How to Create a Trusting Company Culture

Today’s post, the final in a 3-part series, comes to us from Workforce Institute board member and HR Bartender Sharlyn Lauby. Here Sharlyn shares her insights about what it takes to create a trusting company culture.

Trust is important. Customers want to trust the businesses from whom they purchase products and services. Employees want to trust the companies where they work. Trust is the top driver of employee engagement. And companies with employee engagement strategies outperform those without by 3 times, according to O.C.Tanner.

But gaining trust isn’t easy. The latest reporting from the Edelman Trust Barometer indicates that globally, 75 percent of people trust “my employer” to do what is right.

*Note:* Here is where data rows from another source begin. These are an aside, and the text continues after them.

/-! `placeWord` -/

@[simp] theorem placeWord_pinOe (w : Word) (s : State) : (placeWord w s).pinOe = s.pinOe := rfl
@[simp] theorem placeWord_pinCsN (w : Word) (s : State) : (placeWord w s).pinCsN = s.pinCsN := rfl
@[simp] theorem placeWord_pinSck (w : Word) (s : State) : (placeWord w s).pinSck = s.pinSck := rfl
@[simp] theorem placeWord_pinSdo (w : Word) (s : State) : (placeWord w s).pinSdo = s.pinSdo := rfl
@[simp] theorem placeWord_busy (w : Word) (s : State) : (placeWord w s).busy = false := rfl
@[simp] theorem placeWord_initDone (w : Word) (s : State) : (placeWord w s).initDone = s.initDone := rfl
@[simp] theorem placeWord_angleErr (w : Word) (s : State) : (placeWord w s).angleErr = s.angleErr := rfl
@[simp] theorem placeWord_errIllegal (w : Word) (s : State) : (placeWord w s).errIllegal = s.errIllegal := rfl
@[simp] theorem placeWord_errNoinit (w : Word) (s : State) : (placeWord w s).errNoinit = s.errNoinit := rfl
@[simp] theorem placeWord_result (w : Word) (s : State) : (placeWord w s).result = s.result := rfl
@[simp] theorem placeWord_angle (w : Word) (s : State) : (placeWord w s).angle = s.angle := rfl
@[simp] theorem placeWord_cmdOp (w : Word) (s : State) : (placeWord w s).cmdOp = s.cmdOp := rfl
@[simp] theorem placeWord_cmdOpnd (w : Word) (s : State) : (placeWord w s).cmdOpnd = s.cmdOpnd := rfl
@[simp] theorem placeWord_seq (w : Word) (s : State) : (placeWord w s).seq = .idle := rfl
@[simp] theorem placeWord_sr (w : Word) (s : State) : (placeWord w s).sr = s.sr := rfl
@[simp] theorem placeWord_bitcnt (w : Word) (s : State) : (placeWord w s).bitcnt = s.bitcnt := rfl
@[simp] theorem placeWord_rx16 (w : Word) (s : State) : (placeWord w s).rx16 = s.rx16 := rfl
@[simp] theorem placeWord_dly (w : Word) (s : State) : (placeWord w s).dly = s.dly := rfl
@[simp] theorem placeWord_cfg (w : Word) (s : State) : (placeWord w s).cfg = s.cfg := rfl
@[simp] theorem placeWord_host (w : Word) (s : State) : (placeWord w s).host = .command w :: s.host := rfl
@[simp] theorem placeWord_sdi (w : Word) (s : State) : (placeWord w s).sdi = s.sdi := rfl
@[simp] theorem placeWord_sampleNo (w : Word) (s : State) : (placeWord w s).sampleNo = s.sampleNo := rfl
@[simp] theorem placeWord_trace (w : Word) (s : State) : (placeWord w s).trace = s.trace := rfl

/-! `resetBlock` -/

@[simp] theorem resetBlock_pinOe (s : State) : (resetBlock s).pinOe = State.reset.pinOe := rfl
@[simp] theorem resetBlock_pinCsN (s : State) : (resetBlock s).pinCsN = State.reset.pinCsN := rfl
@[simp] theorem resetBlock_pinSck (s : State) : (resetBlock s).pinSck = State.reset.pinSck := rfl
@[simp] theorem resetBlock_pinSdo (s : State) : (resetBlock s).pinSdo = State.reset.pinSdo := rfl
@[simp] theorem resetBlock_busy (s : State) : (resetBlock s).busy = State.reset.busy := rfl
@[simp] theorem resetBlock_initDone (s : State) : (resetBlock s).initDone = State.reset.initDone := rfl
@[simp] theorem resetBlock_angleErr (s : State) : (resetBlock s).angleErr = State.reset.angleErr := rfl
@[simp] theorem resetBlock_errIllegal (s : State) : (resetBlock s).errIllegal = State.reset.errIllegal := rfl
@[simp] theorem resetBlock_errNoinit (s : State) : (resetBlock s).errNoinit = State.reset.errNoinit := rfl
@[simp] theorem resetBlock_result (s : State) : (resetBlock s).result = State.reset.result := rfl
@[simp] theorem resetBlock_angle (s : State) : (resetBlock s).angle = State.reset.angle := rfl
@[simp] theorem resetBlock_cmdOp (s : State) : (resetBlock s).cmdOp = State.reset.cmdOp := rfl
@[simp] theorem resetBlock_cmdOpnd (s : State) : (resetBlock s).cmdOpnd = State.reset.cmdOpnd := rfl
@[simp] theorem resetBlock_seq (s : State) : (resetBlock s).seq = State.reset.seq := rfl
@[simp] theorem resetBlock_sr (s : State) : (resetBlock s).sr = State.reset.sr := rfl
@[simp] theorem resetBlock_bitcnt (s : State) : (resetBlock s).bitcnt = State.reset.bitcnt := rfl
@[simp] theorem resetBlock_rx16 (s : State) : (resetBlock s).rx16 = State.reset.rx16 := rfl
@[simp] theorem resetBlock_dly (s : State) : (resetBlock s).dly = State.reset.dly := rfl
@[simp] theorem resetBlock_cfg (s : State) : (resetBlock s).cfg = s.cfg := rfl
@[simp] theorem resetBlock_host (s : State) : (resetBlock s).host = s.host := rfl
@[simp] theorem resetBlock_sdi (s : State) : (resetBlock s).sdi = s.sdi := rfl
@[simp] theorem resetBlock_sampleNo (s : State) : (resetBlock s).sampleNo = s.sampleNo := rfl
@[simp] theorem resetBlock_trace (s : State) : (resetBlock s).trace = s.trace := rfl
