-- ==== Sys2Proof/Tests/Slice0.lean ====
section
/-! SUPPORT. Tests: ill-formed terms refused, words written out from the spec, the vectors of 95_test_vectors.md (each test names its row),
and for every statement with hypotheses a witness that meets them. -/

namespace Sys2Proof.Tests

open Sys2Proof Sys2Proof.Machine Sys2Proof.Safety

/-! ## Helpers -/

/-- Test configuration TC1 of 95_test_vectors.md, with dwells of one cycle (no vector depends on them). -/
def tc1 : Config := ⟨0x8021#16, 0x8031#16, 0x8001#16, 1, 1, 1, 1, 1⟩

/-- After reset, under TC1. -/
def fresh : State := { State.reset with cfg := tc1 }

/-- After INIT, under TC1. -/
def ready : State := { fresh with pinOe := true, initDone := true }

/-- After INIT, with the sixteen draws that spell this reply. -/
def reply (v : Half) : State := { ready with sdi := (List.range 16).map fun k => v.getLsbD (15 - k) }

/-- After INIT, with the eight draws that spell this byte. -/
def replyByte (v : Byte) : State := { ready with sdi := (List.range 8).map fun k => v.getLsbD (7 - k) }

/-- In the middle of INIT: its grouped event is done. -/
def inInit : State := { fresh with busy := true, cmdOp := 0x1#4, seq := .running 1, pinOe := true }

/-- What a view reads in the next state, where there is one. -/
def after {α : Type} (o : Host.Outcome State Fault Refusal) (view : State → α) : Option α :=
  match o with
  | .next t => some (view t)
  | .fault _ => none
  | .refused _ => none

/-- An edge with `rst = 0` and no command. -/
def quiet (quota : Nat) : EdgeIn := ⟨false, false, 0#32, quota⟩

/-! ## Well-formedness: each check refuses an ill-formed term -/

theorem test_config_tInit_zero : Config.wellFormed { tc1 with tInit := 0 } = false := by decide
theorem test_config_tCss_zero : Config.wellFormed { tc1 with tCss := 0 } = false := by decide
theorem test_config_tTurn_zero : Config.wellFormed { tc1 with tTurn := 0 } = false := by decide
theorem test_config_tLo_zero : Config.wellFormed { tc1 with tLo := 0 } = false := by decide
theorem test_config_tHi_zero : Config.wellFormed { tc1 with tHi := 0 } = false := by decide
theorem test_config_tc1 : tc1.wellFormed = true := by decide
theorem test_config_board : Config.board.wellFormed = true := by decide
theorem test_asm_byte_too_wide : (Asm.sendByte 256).wellFormed = false := by decide
theorem test_asm_addr_too_wide : (Asm.readReg 65536).wellFormed = false := by decide
theorem test_step_refuses_zero_timing :
    (match step { fresh with cfg := { tc1 with tLo := 0 } } with
      | .refused .illFormedConfig => true
      | _ => false) = true := by decide

/-! ## Decoding: words written out bit by bit from 30_encoding.md R72, and the rows of V-E -/

theorem test_decode_init : decode 0b00010000000000000000000000000000#32 = .command .init := by decide
theorem test_decode_sendByte : decode 0b00100000000000000000000010110010#32 = .command (.sendByte 0xB2#8) := by decide
theorem test_decode_recvByte : decode 0b00110000000000000000000000000000#32 = .command .recvByte := by decide
theorem test_decode_readReg : decode 0b01000000000000001111111111111111#32 = .command (.readReg 0xFFFF#16) := by decide
theorem test_decode_readAngle : decode 0b01010000000000000000000000000000#32 = .command .readAngle := by decide
theorem test_decode_readSpeed : decode 0b01100000000000000000000000000000#32 = .command .readSpeed := by decide
theorem test_decode_readStatus : decode 0b01110000000000000000000000000000#32 = .command .readStatus := by decide
theorem test_decode_reserved :
    [0x200001B2#32, 0x30000001#32, 0x40010000#32, 0x00000000#32, 0x80000000#32, 0xF0000000#32, 0x1FFFFFFF#32].map legal =
      List.replicate 7 false := by decide
theorem test_decode_table_word : decodeTableWord 32 0x40000021 = some (.readReg 0x0021#16) := by decide

/-! ## One step of each command -/

/-- V-I, first row. -/
theorem test_init_after_reset :
    after (step (State.reset.withFetchWord 32 0x10000000)) (fun t => (t.flags, t.csNPort, t.sckPort, t.sdoPort, t.trace)) =
      some (0x0002#16, some true, some false, some false, initTrace) := by decide
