-- ==== Sys2Proof/Syntax.lean ====
section
/-!
DEFINITION. The commands of the BY-960 (spec/opcode_table.json) with their operands, and the types of those operands.
What only the surroundings can know (what a host read returns, what an error-correcting code finds, whether training
or a signature check succeeds) is an operand of the command that brings it into the device.
-/

namespace Sys2Proof

/-- Where a submission item comes from (R343, R364, R463, R313). -/
inductive Src where
  /-- the admin queue of a sluice. -/
  | admin (port : Fin 17) (ld : Fin 16)
  /-- a data queue pair of a sluice. -/
  | data (port : Fin 17) (ld : Fin 16) (qp : BitVec 8)
  /-- the MCTP tunnel of R364. -/
  | tunnel
  /-- the JTAG mailbox of R463. -/
  | jtag
  /-- a crown core of the run with this serial. -/
  | crown (run : Nat) (core : Fin 32)
deriving DecidableEq, Repr

/-- A byte of host memory that a CXL.io read of the device returns; `ep` is the EP (poisoned) indication (Table 7.2). -/
structure HostByte where
  hid : BitVec 8
  hpa : Nat
  val : Byte
  ep : Bool := false
deriving DecidableEq, Repr

/-- A submission item as the device has read it: its source, its words (R347), and what the device's own reads of
host memory return while it runs. A host address that is not listed returns no completion (R100). -/
structure Item where
  src : Src
  words : List Word
  host : List HostByte := []
deriving DecidableEq, Repr

/-- What SEC finds when it checks a bundle (R383): the manifest's fields and the outcome of the signature and digest checks. -/
structure BundleRead where
  version : BitVec 64
  ifVersion : BitVec 32
  arith : BitVec 16
  svn : BitVec 16
  handoffMin : BitVec 16
  handoffMax : BitVec 16
  /-- handoff format that the bundle's own images write. -/
  handoff : BitVec 16
  /-- signature and component digests check. -/
  signed : Bool
  /-- every repetition in the component headers equals the manifest. -/
  consistent : Bool
  /-- digests of SEC, PMC, SCH, cluster control cores and manifest (measurement blocks 2 to 6). -/
  digests : List (BitVec 256)
deriving DecidableEq, Repr

/-- MetaValue of a CXL.mem request (Table 4.3). -/
inductive MetaValue where
  | any | shared | invalid
deriving DecidableEq, Repr

/-- A CXL.mem request or response of a host (R37, R69). -/
structure MemReq where
  port : Fin 17
  ld : Fin 16
  tag : BitVec 16
  /-- the DPA that the LD's HDM decoder produces, which is the TPA (R26). -/
  tpa : BitVec 50
  /-- the decoder is set HDM-DB (BI enabled) (R333, R398). -/
  bi : Bool
  /-- the IDE stream that carries it (R164). -/
  stream : Option (BitVec 8)
deriving DecidableEq, Repr

/-- The PCIe request that reaches BAR2 (R77). -/
inductive HostAtomic where
  | fetchAdd | swap | cas | notAtomic
deriving DecidableEq, Repr

/-- Operand size of a host AtomicOp (R77). -/
inductive AtomicSize where
  | b4 | b8 | b16
deriving DecidableEq, Repr

/-- The atomic operations of Table 4.5. -/
inductive AtomicKind where
  | fetchAdd | swap | cas | fetchMin | fetchMax
deriving DecidableEq, Repr
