-- ==== Sys2Proof/Machine/Coherence.lean ====
section
/-!
DEFINITION. The flows at the homes (R64, R69 to R76, R79): requests for one line are served one at a time, snoops are
sent and answered, and the end of a flow grants, writes, computes or answers.
-/

namespace Sys2Proof.Machine

/-! ### Writes at the home -/

/-- A write reaches a line of a promoted block: an unpinned copy is dropped, a copy being made is cancelled (R95). -/
def writePromoted (line : Nat) (s : State) : State :=
  let block := line / 1024
  match tabFind s.tier.promoted block with
  | none => s
  | some b =>
    if b.installed && b.pin then s
    else
      let s := { s with tier := { s.tier with promoted := tabErase s.tier.promoted block
                                              promoLru := s.tier.promoLru.filter (· ≠ block) } }
      if b.installed then s else bumpTier b.polder 0x38 1 s

/-- A written line leaves every row cache (R227). -/
def writeCached (line : Nat) (s : State) : State :=
  { s with tbl := { s.tbl with cache := tabMap s.tbl.cache [] fun _ ways => ways.filter fun w => w.line ≠ line } }

/-- A write of bytes of one line at its home (R73, R95, R136). -/
def homeWrite (line : Nat) (bytes : List (Nat × Byte)) (poison : Bool) (s : State) : State × Status :=
  writeLineBytes line bytes poison (writeCached line (writePromoted line s))

/-- Bytes of a line that a 64-bit mask enables. -/
def maskedBytes (mask : BitVec 64) (data : LineData) : List (Nat × Byte) :=
  ((List.range 64).filter fun i => mask.getLsbD i).map fun i => (i, data.extractLsb' (8 * i) 8)

/-! ### Atomics (Table 4.5) -/

/-- The new value of an atomic on `n` bytes: FETCH_ADD, SWAP, CAS, FETCH_MIN, FETCH_MAX. -/
def atomicNew (op n old operand new : Nat) : Nat :=
  match op with
  | 0 => (old + operand) % 2 ^ (8 * n)
  | 1 => operand
  | 2 => if old = operand then new else old
  | 3 => min old operand
  | _ => max old operand

/-- Reads `n` bytes of the tray as a number. -/
def readNat (s : State) (tpa n : Nat) : Nat := ofBytes ((List.range n).map fun i => readByte s (tpa + i))

/-- A near atomic at the directory ALU (R79): old value and poison; a poisoned line keeps its bytes (R78, R133). -/
def atomicAt (tpa op n operand new : Nat) (s : State) : State × Nat × Bool :=
  if linePoisoned s tpa then (s, 0, true)
  else
    let old := readNat s tpa n
    let v := atomicNew op n old operand new
    let (s, _) := homeWrite (lineOf tpa) ((toBytes n v).mapIdx fun i b => (tpa % 64 + i, b)) false s
    (s, old, false)

/-- The ALU line buffer of a die keeps the 256 most recently used atomic lines (R79). -/
def touchAlu (line : Nat) (s : State) : State :=
  let die := homeDie s (line * 64)
  let mine := touch (s.coh.alu.filter fun l => homeDie s (l * 64) = die) line
  let others := s.coh.alu.filter fun l => homeDie s (l * 64) ≠ die
  { s with coh := { s.coh with alu := others ++ lastN 256 mine } }

/-! ### Room in the directory -/

/-- A victim goes to the eviction buffer and its holders receive `BISnpInv` (F7, R68). -/
def evictSlot (line polder : Nat) (v : DirSlot × Bool) (s : State) : State :=
  let key := setKey s line
  let vline := lineOfSlot key v.1
  let targets := hostHolders s v.1
  let s := removeSlot vline s
  let s := if v.2 && v.1.polder ≠ polder then { s with coh := { s.coh with crossEvict := s.coh.crossEvict + 1 } } else s
  if targets = [] then s
  else
    let (snoops, s) := targets.foldl (fun (acc : List Snoop × State) h =>
      match issueSnoop h vline false acc.2 with
      | (some sn, s) => (acc.1 ++ [sn], s)
      | (none, s) => (acc.1, deadHost h vline s)) ([], s)
    { s with coh := { s.coh with evicting := s.coh.evicting ++ [vline]
                                 flows := tabInsert s.coh.flows vline
                                   { req := { op := .evict, asker := .device, tpa := vline * 64 }, snoops := snoops } } }

/-- Frees a way of the set of a line, evicting at most one victim; none while every candidate is held (R68). -/
def makeWay (line polder : Nat) (s : State) : Option (Nat × State) :=
  match freeWays s line with
  | w :: _ => some (w, s)
  | [] => match victimOf s line polder with
    | none => none
    | some v => some (v.1.way, evictSlot line polder v s)

/-- An even way whose pair is free, the line's own way counted as free. -/
def freePair (s : State) (line own : Nat) : Option Nat :=
  let free := own :: freeWays s line
  [0, 2, 4, 6, 8, 10, 12, 14].find? fun w => free.contains w && free.contains (w + 1)

/-- Frees a pair of ways for a coarse entry, evicting victims until one is free (R66, R68). -/
def makePair : Nat → Nat → Nat → Nat → State → Option (Nat × State)
  | 0, _, _, _, _ => none
  | fuel + 1, line, own, polder, s =>
    match freePair s line own with
    | some w => some (w, s)
    | none => match victimOf s line polder with
      | none => none
      | some v => makePair fuel line own polder (evictSlot line polder v s)

/-- Grants SHARED to a host (R67): a new slot, a further sharer, or the conversion to coarse format at the fifth. -/
def grantShared (line hid polder : Nat) (s : State) : Option State :=
  match slotOf s line with
  | none => (makeWay line polder s).map fun (w, s) =>
      refreshSlot line ⟨w, .shared, false, line / 2 ^ 20, false, [hid], 0, polder⟩ s
  | some d =>
    if d.crown || d.state = .owned then some (refreshSlot line { d with state := .shared, crown := false, ids := [hid] } s)
    else if d.coarse then some (refreshSlot line { d with vec := d.vec ||| BitVec.ofNat 64 (2 ^ (hid / 4)) } s)
    else if d.ids.contains hid then some (refreshSlot line d s)
    else if d.ids.length < 4 then some (refreshSlot line { d with ids := d.ids ++ [hid] } s)
    else (makePair 17 line d.way polder s).map fun (w, s) =>
      refreshSlot line { d with way := w, coarse := true, ids := []
                                vec := (hid :: d.ids).foldl (fun v h => v ||| BitVec.ofNat 64 (2 ^ (h / 4))) 0 } s

/-- Grants OWNED to one agent: a host, or a crown core. -/
def grantOwned (line id polder : Nat) (crown : Bool) (s : State) : Option State :=
  match slotOf s line with
  | none => (makeWay line polder s).map fun (w, s) =>
      refreshSlot line ⟨w, .owned, false, line / 2 ^ 20, crown, [id], 0, polder⟩ s
  | some d => some (refreshSlot line { d with state := .owned, coarse := false, crown := crown, ids := [id], vec := 0 } s)

/-- A crown core reads a line (R67, R76): at most four crown sharers, the least recently used dropped. -/
def grantCrown (line core polder : Nat) (s : State) : Option State :=
  match slotOf s line with
  | none => (makeWay line polder s).map fun (w, s) =>
      refreshSlot line ⟨w, .shared, false, line / 2 ^ 20, true, [core], 0, polder⟩ s
  | some d =>
    if d.crown then some (refreshSlot line { d with state := if d.ids = [core] then d.state else .shared
                                                    ids := lastN 4 (touch d.ids core) } s)
    else some (refreshSlot line { d with state := .shared, coarse := false, crown := true, ids := [core], vec := 0 } s)

/-! ### The start of a flow -/

/-- The HID of an asker that is a host. -/
def askerHid : Asker → Option Nat
  | .host hid _ _ _ => some hid
  | _ => none

/-- The polder of a line keeps hosts coherent (HDM-DB, R64). -/
def lineDb (s : State) (line : Nat) : Bool :=
  match polderAt s (line * 64) with
  | none => false
  | some p => isHdmDb (polderOf s p).modes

This is significantly more than non-governmental organizations (NGOs) at 57 percent, business (56 percent) and media (47 percent).

So, businesses have some work to do when it comes to building cultures of trust. In this series, we’ve talked about the “5 Essential Currencies to Your Company’s Employee Value Proposition” because employees need to trust that they will receive the currencies (aka employee value proposition or EVP) that they’ve been promised.

We’ve also talked about the “4 Steps Toward Building a Recruiting Process that Creates Employee Trust” because the recruiting process is where trust is initially built between employees and companies. It takes place during interviews, orientation, and onboarding.  

During KronosWorks 2018, Malysa O’Connor, senior director of marketing at Kronos, talked about the four qualities that are necessary to build a trusting workplace culture (note that these four things aren’t just qualities needed at an organizational level. Employee-to-employee trust is just as important as manager- to-employee trust):

  1. Capability. Organizations and individuals need to have the ability to deliver on their promises. Does the company have the ability to give employees what they promise in the EVP? Employees also need to have both the responsibility and the authority to deliver on their promises as well.
  2. Transparency. Are employees and the company honest about their capabilities? This isn’t designed to be a cop-out as in, “Oh me, I’d love to do that but the company won’t let me.” Rather, that employees and companies need to be open about what they’re able to do. \
  3. Alignment. This is about values. Does the organization have care and respect as a value? Employees should demonstrate care and respect in their interactions with customers and each other. And employees should hold themselves and others accountable for these organizational values.
  4. Past behavior. Ultimately, trust is built on what we say and what we do. We can talk about trust all day long, but we also have to live the qualities of capability, transparency, and alignment. People will look at past behaviors to determine if a person (or organization) is trustworthy.

Trust is essential in today’s business world. This isn’t just the latest trend du jour. It’s also not a generational thing. Every age group wants work with dependable people and in a place they can trust. Companies that focus on building trusting cultures will win the talent wars and the customer wars too.